Le droit à la déconnexion n’est pas nouveau. En France, ce droit à la déconnexion avait déjà été inscrit dans la loi en 2017. Toute entreprise française disposant d’un délégué syndical au moins, doit ainsi définir, sur une base annuelle, les modalités selon lesquelles un travailleur peut exercer son droit à la déconnexion. En outre, des mesures doivent être prévues pour l’utilisation des outils de travail numériques.
Par ailleurs, les partenaires sociaux européens s’accordent également sur la nécessité d’établir un droit à la déconnexion et l’ont repris comme l’une des questions à traiter dans l’accord-cadre de juin 2020 sur la numérisation. Jusqu’à présent, cela n’a toutefois pas débouché sur une obligation réelle pour les États membres de mettre en œuvre le droit à la déconnexion dans leur système juridique national.

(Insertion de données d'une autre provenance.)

/-- R35: a CTRL write with bit 0 clear does nothing. -/
theorem step_ctrl_ignored {s : State} {v : Word} {rest : List Event} (h : HostWrites s 0x004 v rest)
    (hv : v.getLsbD 0 = false) : step s = .next ((s.setPending rest).setRdata none) := by
  rw [step_hostWrites (r := .ctrl) h, writeReg_ctrl, if_neg (hv ▸ Bool.false_ne_true)]

/-- Settles O3: CTRL looks at bit 0 alone. -/
theorem softResetResetsTheBlock : Obligations.SoftResetResetsTheBlock := by
  intro s v rest h
  cases hv : v.getLsbD 0
  · exact ⟨_, step_ctrl_ignored h hv, rfl, nofun, fun _ => rfl⟩
  · have hisReset := blockReset_isReset (s.setPending rest)
    exact ⟨_, step_softReset h hv, rfl,
      fun _ => ⟨hisReset, irq_of_registersAtReset hisReset.1⟩, nofun⟩

/-- R194: without the working storage, what a soft reset leaves is a function of the instance, the reset
input and the events still to come. -/
theorem softReset_setWork (s : State) (rest : List Event) :
    ((s.setPending rest).blockReset.setRdata none).setWork 0 =
      ((State.resetOf s.curve s.basePage s.admitted).setResetAsserted s.resetAsserted).setPending
        rest :=
  rfl

/-- Settles O4: the two states agree in all that a soft reset keeps. -/
theorem softResetForgetsEveryRegister : Obligations.SoftResetForgetsEveryRegister := by
  intro s1 s2 v rest t1 t2 h1 h2 hv hcurve hbase ht1 ht2
  obtain rfl := Host.Outcome.next.inj ((step_softReset h1 hv).symm.trans ht1)
  obtain rfl := Host.Outcome.next.inj ((step_softReset h2 hv).symm.trans ht2)
  obtain ⟨-, hadm1, hreset1⟩ := h1
  obtain ⟨-, hadm2, hreset2⟩ := h2
  rw [SameButWork, softReset_setWork, softReset_setWork, hcurve, hbase, hadm1, hadm2, hreset1,
    hreset2]

/-! ### A pending command completes (R192, R194, R260) -/

theorem engineTurn_answers (s : State) : ∃ t, engineTurn s = .next t := by
  cases hb : s.status.busy
  · exact ⟨s, engineTurn_idle hb⟩
  · cases hd : decode s.cmdlat with
    | ok i =>
      obtain ⟨r, hr⟩ := exec_completes i s
      exact ⟨_, (engineTurn_legal hb hd).trans hr⟩
    | error e => exact ⟨_, engineTurn_illegal hb hd⟩

/-- R192: the engine's turn on a pending command, legal or not, leaves the block idle. -/
theorem engineTurn_completes {s : State} (hb : s.status.busy = true) :
    ∃ t, engineTurn s = .next t ∧ t.status.busy = false := by
  obtain ⟨t, ht⟩ := engineTurn_answers s
  obtain ⟨r, rfl⟩ := engineTurn_busy_next hb ht
  obtain ⟨-, -, hidle, -⟩ := complete_status_frame s r
  exact ⟨_, ht, hidle⟩

theorem exists_location_of_accepts {s : State} {addr size : Nat}
    (h : s.accepts (.read addr size) = true) : ∃ r, s.route addr size = .location r := by
  cases hr : s.route addr size with
  | location r => exact ⟨r, rfl⟩
  | busError | platform => simp [State.accepts, hr] at h

/-- R65, R67: an event the bus accepts is answered with a next state. -/
theorem runEvent_answers {e : Event} {u : State} (h : u.accepts e = true) :
    ∃ t, runEvent e u = .next t := by
  cases e with
  | read addr size =>
    obtain ⟨r, hr⟩ := exists_location_of_accepts h
    exact ⟨_, by rw [runEvent, State.hostRead, hr]⟩
  | write addr size v =>
    obtain ⟨r, hr⟩ := exists_location_of_accepts h
    exact ⟨_, by rw [runEvent, State.hostWrite, hr]⟩
  | engine => exact engineTurn_answers u
  | resetAssert | resetRelease => exact ⟨_, rfl⟩

/-- R66: what the bus accepts depends on the base address alone. -/
theorem accepts_congr {s t : State} (h : t.basePage = s.basePage) (e : Event) :
    t.accepts e = s.accepts e := by
  have same_route (addr size : Nat) : t.route addr size = s.route addr size := by
    rw [State.route, State.route, show t.base = s.base from congrArg (4096 * ·) h]
  cases e <;> simp only [State.accepts, same_route]

theorem WriteResult.pending {s t : State} (h : WriteResult s t) : t.pending = s.pending := by
  cases h <;> rfl

/-- Log entry 3: no event changes what is still to come after it. -/
theorem EventResult.pending {u t : State} (h : EventResult u t) : t.pending = u.pending := by
  cases h with
  | completion r _ =>
    obtain ⟨-, -, -, -, -, -, hpending, -⟩ := complete_frame u r
    exact hpending
  | hostWrite r v _ => exact (writeResult_writeReg u r v).pending
  | idle | response | reset | release => rfl
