/-- The schedule of a partition beside ES_STATE, ES_EPOCH, ES_SLIPS, ES_LAG and ES_STATUS (R135 to R157). -/
structure Sched where
  active : Option Image := none
  standby : Option Image := none
  /-- LOAD in progress: the command, the previous state, and what the checks give: an image or a status (R131) -/
  loading : Option (Src × Nat × Nat × Option Image) := none
  /-- T0 and e_s of ARM (R136), with the idle epochs inserted since added to T0 (R151). Reset 0 -/
  t0 : BitVec 64 := 0
  eS : Nat := 0
  /-- hold limit in a-cycles (R150). Reset 0 -/
  hold : Nat := 0
  /-- STOP: last epoch (R135), and the commands that the stop completes -/
  stopAt : Option Nat := none
  stopBy : List Src := []
  /-- SLICE_FREEZE waits for the end of its epoch (R317) -/
  freezeBy : Option Src := none
  /-- pending SWAP: boundary epoch and command (R155) -/
  swap : Option (Nat × Src) := none
  /-- tick a-cycle of the current epoch (R137). Reset 0 -/
  tick : Nat := 0
  /-- E_e of the epoch that has ended (R149) -/
  endAt : Option Nat := none
  /-- an idle epoch runs until this network time (R151, R444) -/
  idleUntil : Option (BitVec 64) := none
  units : List UnitRt := []
  sends : List SendRt := []
  /-- bytes written by moves, sends and puts, by consuming epoch: epoch, writer, space and range as in R157; bytes of two writers are open -/
  wrote : List (Nat × (Nat × Nat × Nat) × (Nat × Nat × Nat)) := []
  /-- presence by slot × 2 + parity (R145) -/
  presence : Tab Presence := []
  /-- credits spent, by peer × 2^14 + slot × 2 + parity (R146); unlisted: held -/
  spent : Tab Bool := []
  /-- job id, JGEN by 32 bits, route table (R153) -/
  jobId : Nat := 0
  jgen : Nat := 0
  route : List Route := []
  bound : Bool := false
  /-- sender codes of its earlier route tables, which the current one does not hold (R147) -/
  oldCodes : List Nat := []
  /-- route table of a JOB_BIND accepted while RUNNING or HELD, whose instances count from the next tick (R153) -/
  routeNext : Option (List Route) := none
  /-- instances removed or second to arrive are dropped (R156) -/
  fail : Option FailRec := none
  /-- throttle accumulator (R444). Reset 0 -/
  acc : Nat := 0
  /-- HELD_UNITS, LATE_UNITS, SLOT + 1, PEER, CAUSES of the epoch (R152) -/
  heldUnits : Nat := 0
  lateUnits : Nat := 0
  slot : Nat := 0
  peer : Nat := 0
  causes : BitVec 6 := 0
  /-- reports of each kind that could not be written (R152) -/
  merged : Tab Nat := []
  deriving DecidableEq, Repr

/-! ### Partitions, memory, keys -/

/-- A far grant (R221): host memory (kind 0) or a lend of a tray peer (kind 1). -/
structure Grant where
  kind : Nat
  base : Nat
  pages : Nat
  tgt : Nat
  deriving DecidableEq, Repr
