-- ==== Sys2Proof/Decode.lean ====
section
/-! DEFINITION. How bytes and words become commands: the table's words (none has bits), the packing of parameters (R334),
and *Command opcodes* (R345) with the opcodes of chapters 13 and 14. -/

namespace Sys2Proof

open Sys2Proof.Machine

/-- No row of spec/opcode_table.json gives bits: a word spells no command. -/
def decodeTableWord (_nbits _w : Nat) : Option Instr := none

/-- Parameters of the given sizes read from a parameter string, each at its natural alignment (R334): their values and the
offset after the last; none where a padding byte is not zero. -/
def unpack : List Nat → Bytes → Nat → Option (List Nat × Nat)
  | [], _, o => some ([], o)
  | n :: ns, b, o =>
    let o' := (o + n - 1) / n * n
    if at_ b o (o' - o) ≠ 0 then none
    else (unpack ns b (o' + n)).map (fun r => (at_ b o' n :: r.1, r.2))

/-- Parameters that must fill the string but for zero bytes after them (R334). -/
def params (sizes : List Nat) (b : Bytes) : Option (List Nat) :=
  match unpack sizes b 0 with
  | some (vs, o) => if o ≤ b.length ∧ (b.drop o).all (· = 0) then some vs else none
  | none => none

/-- Parameters followed by an inline descriptor, table or byte string from the next multiple of 16 bytes to the end (R334). -/
def paramsWith (sizes : List Nat) (b : Bytes) : Option (List Nat × Bytes) :=
  match unpack sizes b 0 with
  | some (vs, o) =>
    let o' := (o + 15) / 16 * 16
    if o ≤ b.length ∧ at_ b o (o' - o) = 0 then some (vs, b.drop o') else none
  | none => none

/-- `paramsWith` for a byte string of a fixed length. -/
def paramsLen (sizes : List Nat) (len : Nat) (b : Bytes) : Option (List Nat × Bytes) :=
  match paramsWith sizes b with
  | some (vs, x) => if x.length = len then some (vs, x) else none
  | none => none

/-- Opcodes of command rings (R345). -/
def ringOpsC : List Nat :=
  [0x0101, 0x0102, 0x0103, 0x0104, 0x0501, 0x0502, 0x0503, 0x0504, 0x0505, 0x0506, 0x0601, 0x0602, 0x0701, 0x0702, 0x0703] ++
  [0x0805, 0x0806, 0x0807, 0x0808, 0x0A06, 0x0A07]

/-- Opcodes of command rings of p0 only. -/
def ringOpsP0 : List Nat := [0x0601, 0x0602, 0x0701, 0x0702, 0x0703]

/-- Opcodes of management rings with the roles that issue them: 1 operator, 2 fabric manager, 3 tenant (R345, chapters 13, 14). -/
def ringOpsM : List (Nat × List Nat) :=
  [(0x0101, [1, 2, 3]), (0x0507, [2]), (0x0603, [2]), (0x0604, [2]), (0x0801, [1]), (0x0802, [1]), (0x0803, [1]),
    (0x0804, [1]), (0x0901, [1]), (0x0902, [1]), (0x0A01, [1]), (0x0A02, [1]), (0x0A03, [1]), (0x0A04, [1]), (0x0A05, [2])] ++
  [(0x0B01, [1]), (0x0B02, [1]), (0x0B03, [1]), (0x0B04, [1]), (0x0B05, [1]), (0x0B06, [1]), (0x0B07, [1]), (0x0B08, [1]),
    (0x0B09, [1]), (0x0B0A, [1]), (0x0B0B, [1]), (0x0B0C, [1])] ++
  [(0x0D01, [1, 3]), (0x0D02, [1, 3]), (0x0D03, [1, 3]), (0x0D04, [3]), (0x0D05, [3]), (0x0D06, [1, 2, 3]),
    (0x0D07, [1, 2, 3]), (0x0D08, [1]), (0x0E01, [1, 3]), (0x0E02, [2]), (0x0E03, [1]), (0x0E04, [2])]

/-- The command of a command ring, from its ARGS, 32 bytes (R333, R334); none: BAD_DESC. -/
def parseC (c : Src) (args : Bytes) : Option Instr :=
  match c.op with
  | 0x0101 => (params [] args).map (fun _ => .nop c)
  | 0x0102 => match params [2, 8] args with
    | some [s, v] => some (.semAdd c s (BitVec.ofNat 64 v))
    | _ => none
  | 0x0103 => match params [2] args with
    | some [s] => some (.semRead c s)
    | _ => none
  | 0x0104 => match params [2, 2, 8] args with
    | some [s, vec, v] => some (.semNotify c s vec (BitVec.ofNat 64 v))
    | _ => none
  | 0x0501 => match params [8, 8] args with
    | some [a, n] => some (.load c a n)
    | _ => none
  | 0x0502 => match params [1] args with
    | some [i] => some (.unload c i)
    | _ => none
  | 0x0503 => match params [8, 8, 4] args with
    | some [t, e, h] => some (.arm c (BitVec.ofNat 64 t) e h)
    | _ => none
  | 0x0504 => match params [8] args with
    | some [e] => some (.stop c e)
    | _ => none
  | 0x0505 => match params [8] args with
    | some [e] => some (.swap c e)
    | _ => none
  | 0x0506 => (params [] args).map (fun _ => .abort c)
  | 0x0601 => match params [8, 4] args with
    | some [a, n] => if a % 64 = 0 then some (.carrierCfg c a n) else none
    | _ => none
  | 0x0602 => match params [1] args with
    | some [i] => some (.carrierDel c i)
    | _ => none
  | 0x0701 => match params [8, 4] args with
    | some [a, n] => if a % 64 = 0 then some (.slotprocCfg c a n) else none
    | _ => none
  | 0x0702 => match params [1, 1, 4, 8] args with
    | some [i, dir, n, t] => some (.slotSubmit c i dir n t)
    | _ => none
  | 0x0703 => match params [1, 1, 1, 1, 8] args with
    | some [die, q, en, l, base] => some (.codingQueueCfg c die q en l base)
    | _ => none
  | 0x0805 => match params [8, 4, 1, 1, 1] args with
    | some [a, n, h, die, z] => some (.memMap c a n h die z)
    | _ => none
  | 0x0806 => match params [8, 4] args with
    | some [a, n] => some (.memUnmap c a n)
    | _ => none
  | 0x0807 => match params [8, 4, 1, 1, 4] args with
    | some [a, n, h, die, rate] => some (.memHint c a n h die rate)
    | _ => none
  | 0x0808 => match params [8, 4, 8] args with
    | some [a, n, r] => some (.memQuery c a n r)
    | _ => none
  | 0x0A06 => match params [1, 8, 4, 8] args with
    | some [p, h, pasid, n] => some (.ckptWrite c p h pasid n)
    | _ => none
  | 0x0A07 => match params [1, 8, 4, 8] args with
    | some [p, h, pasid, n] => some (.ckptRestore c p h pasid n)
    | _ => none
  | _ => none

/-- The command of a management ring, from its parameter block (R334, R343); none: BAD_DESC. -/
def parseM (c : Src) (blk : Bytes) : Option Instr :=
  match c.op with
  | 0x0101 => (params [] blk).map (fun _ => .nop c)
  | 0x0507 => match paramsWith [1, 4, 4] blk with
    | some ([p, job, jgen], r) => some (.jobBind c p job jgen r)
    | _ => none
  | 0x0603 => match params [1, 4] blk with
    | some [i, k] => some (.ownGrant c i k)
    | _ => none
  | 0x0604 => match params [1] blk with
    | some [i] => some (.ownRevoke c i)
    | _ => none
  | 0x0801 => match params [1, 4, 4] blk with
    | some [p, f, n] => some (.memRangeAdd c p f n)
    | _ => none
  | 0x0802 => match params [1, 4, 4] blk with
    | some [p, f, n] => some (.memRangeRemove c p f n)
    | _ => none
  | 0x0803 => match params [1, 1, 1, 8, 4, 4] blk with
    | some [p, g, k, b, n, t] => some (.memFarAdd c p g k b n t)
    | _ => none
  | 0x0804 => match params [1, 1] blk with
    | some [p, g] => some (.memFarRemove c p g)
    | _ => none
  | 0x0901 => match params [2, 1] blk with
    | some [q, m] => some (.tbStepAccept c q m)
    | _ => none
  | 0x0902 => some (.gateSet c blk)
  | 0x0A01 => match params [1, 4, 4, 2] blk with
    | some [l, f, n, b] => some (.tlLend c l f n b)
    | _ => none
  | 0x0A02 => match params [1] blk with
    | some [l] => some (.tlUnlend c l)
    | _ => none
  | 0x0A03 => match params [2, 2, 4] blk with
    | some [p, l, cap] => some (.mirrorSet c p l cap)
    | _ => none
  | 0x0A04 => match params [1, 1] blk with
    | some [p, q] => some (.mirrorMap c p q)
    | _ => none
  | 0x0A05 => match params [4, 8] blk with
    | some [m, r] => some (.mirrorTakeover c (BitVec.ofNat 32 m) r)
    | _ => none
  | 0x0B01 => some (.partCreate c blk)
  | 0x0B02 => match params [1] blk with
    | some [p] => some (.partDestroy c p)
    | _ => none
  | 0x0B03 => match params [1, 2, 1] blk with
    | some [p, h, o] => some (.partResize c p h o)
    | _ => none
  | 0x0B04 => some (.partRegulate c blk)
  | 0x0B05 => some (.lglSet c blk)
  | 0x0B06 => some (.sgSet c blk)
  | 0x0B07 => match params [1, 4] blk with
    | some [p, x] => some (.sliceAssign c p x)
    | _ => none
  | 0x0B08 => match params [1, 4] blk with
    | some [p, x] => some (.sliceRelease c p x)
    | _ => none
  | 0x0B09 => match params [1, 8] blk with
    | some [p, e] => some (.sliceFreeze c p e)
    | _ => none
  | 0x0B0A => match params [1, 8, 4, 8] blk with
    | some [p, h, x, n] => some (.sliceSave c p h x n)
    | _ => none
  | 0x0B0B => match params [1, 8, 4, 8] blk with
    | some [p, h, x, n] => some (.sliceRestore c p h x n)
    | _ => none
  | 0x0B0C => match params [1, 8, 1] blk with
    | some [p, t, a] => some (.sliceThaw c p (BitVec.ofNat 64 t) a)
    | _ => none
  | 0x0D01 => match paramsLen [1] 72 blk with
    | some ([p], w) => some (.keyLoad c p w)
    | _ => none
  | 0x0D02 => match paramsLen [1, 4] 72 blk with
    | some ([p, r], w) => some (.keyRotate c p r w)
    | _ => none
  | 0x0D03 => match paramsLen [1] 72 blk with
    | some ([p], w) => some (.fabricKeyLoad c p w)
    | _ => none
  | 0x0D04 => match paramsLen [1] 40 blk with
    | some ([p], w) => some (.migKeyLoad c p w)
    | _ => none
  | 0x0D05 => match paramsLen [1] 48 blk with
    | some ([p], x) => some (.imageAllow c p x)
    | _ => none
  | 0x0D06 => match paramsLen [1, 1, 8] 32 blk with
    | some ([k, p, r], n) => some (.attest c k p r n)
    | _ => none
  | 0x0D07 => (params [] blk).map (fun _ => .sessClose c)
  | 0x0D08 => match params [8, 8] blk with
    | some [h, n] => some (.fwStage c h n)
    | _ => none
  | 0x0E01 => match params [1, 1, 2] blk with
    | some [s, p, t] => some (.reset c s p t)
    | _ => none
  | 0x0E02 => match params [1] blk with
    | some [m] => some (.fltService c m)
    | _ => none
  | 0x0E03 => (params [] blk).map (fun _ => .fltReturn c)
  | 0x0E04 => match paramsLen [1, 4] 512 blk with
    | some ([f, k], b) => some (.memberConfirm c f k b)
    | _ => none
  | _ => none

/-- The partition a command names among its parameters, for the checks of R335 and R344; none: it names none. -/
def namedPart : Instr → Option Nat
  | .ckptWrite _ p _ _ _ => some p
  | .ckptRestore _ p _ _ _ => some p
  | .keyLoad _ p _ => some p
  | .keyRotate _ p _ _ => some p
  | .fabricKeyLoad _ p _ => some p
  | .migKeyLoad _ p _ => some p
  | .imageAllow _ p _ => some p
  | .attest _ k p _ _ => if k = 1 then some p else none
  | .reset _ _ p _ => some p
  | _ => none

/-- The semaphore a command of a command ring names (R335). -/
def namedSem : Instr → Option Nat
  | .semAdd _ s _ => some s
  | .semRead _ s => some s
  | .semNotify _ s _ _ => some s
  | _ => none

/-- The issuing role of a management command matches its session: the tenant on its own partition, the operator on p0
where the table says "operator for p0", KIND 0 for the fabric manager's ATTEST, SCOPE 2 for a tenant's RESET
(R344, R345, R363, R367, R387). -/
def roleMay (i : Instr) (op role part : Nat) : Bool :=
  ((ringOpsM.find? (fun e => e.1 = op)).any (fun e => decide (role ∈ e.2))) &&
  (if role = 3 then
    match i with
    | .reset _ scope p _ => decide (scope = 2 ∧ p = part)
    | _ => (namedPart i).all (· = part)
  else if role = 2 then
    match i with
    | .attest _ k _ _ _ => decide (k = 0)
    | _ => true
  else
    match i with
    | .keyLoad _ p _ => decide (p = 0)
    | .keyRotate _ p _ _ => decide (p = 0)
    | .fabricKeyLoad _ p _ => decide (p = 0)
    | .attest _ k p _ _ => decide (k = 0 ∨ p = 0)
    | _ => true)

end Sys2Proof
end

En Belgique, le droit à la déconnexion n’est pas non plus un concept inconnu. Inspiré par nos voisins du Sud, l’ancien ministre de l’Emploi Kris Peeters a pris en 2018 l’initiative législative d’encourager les employeurs à organiser une consultation sur la déconnexion des travailleurs. La loi relative au renforcement de la croissance économique et de la cohésion sociale du 26 mars 2018 prévoit une obligation pour les employeurs du secteur privé d’organiser des consultations régulières sur la déconnexion du travail et l’utilisation des moyens de communication digitaux au sein du Comité pour la prévention et la protection au travail (« CPPT »). À défaut de CPPT, la consultation se fera avec la délégation syndicale ou, à défaut, directement avec le personnel.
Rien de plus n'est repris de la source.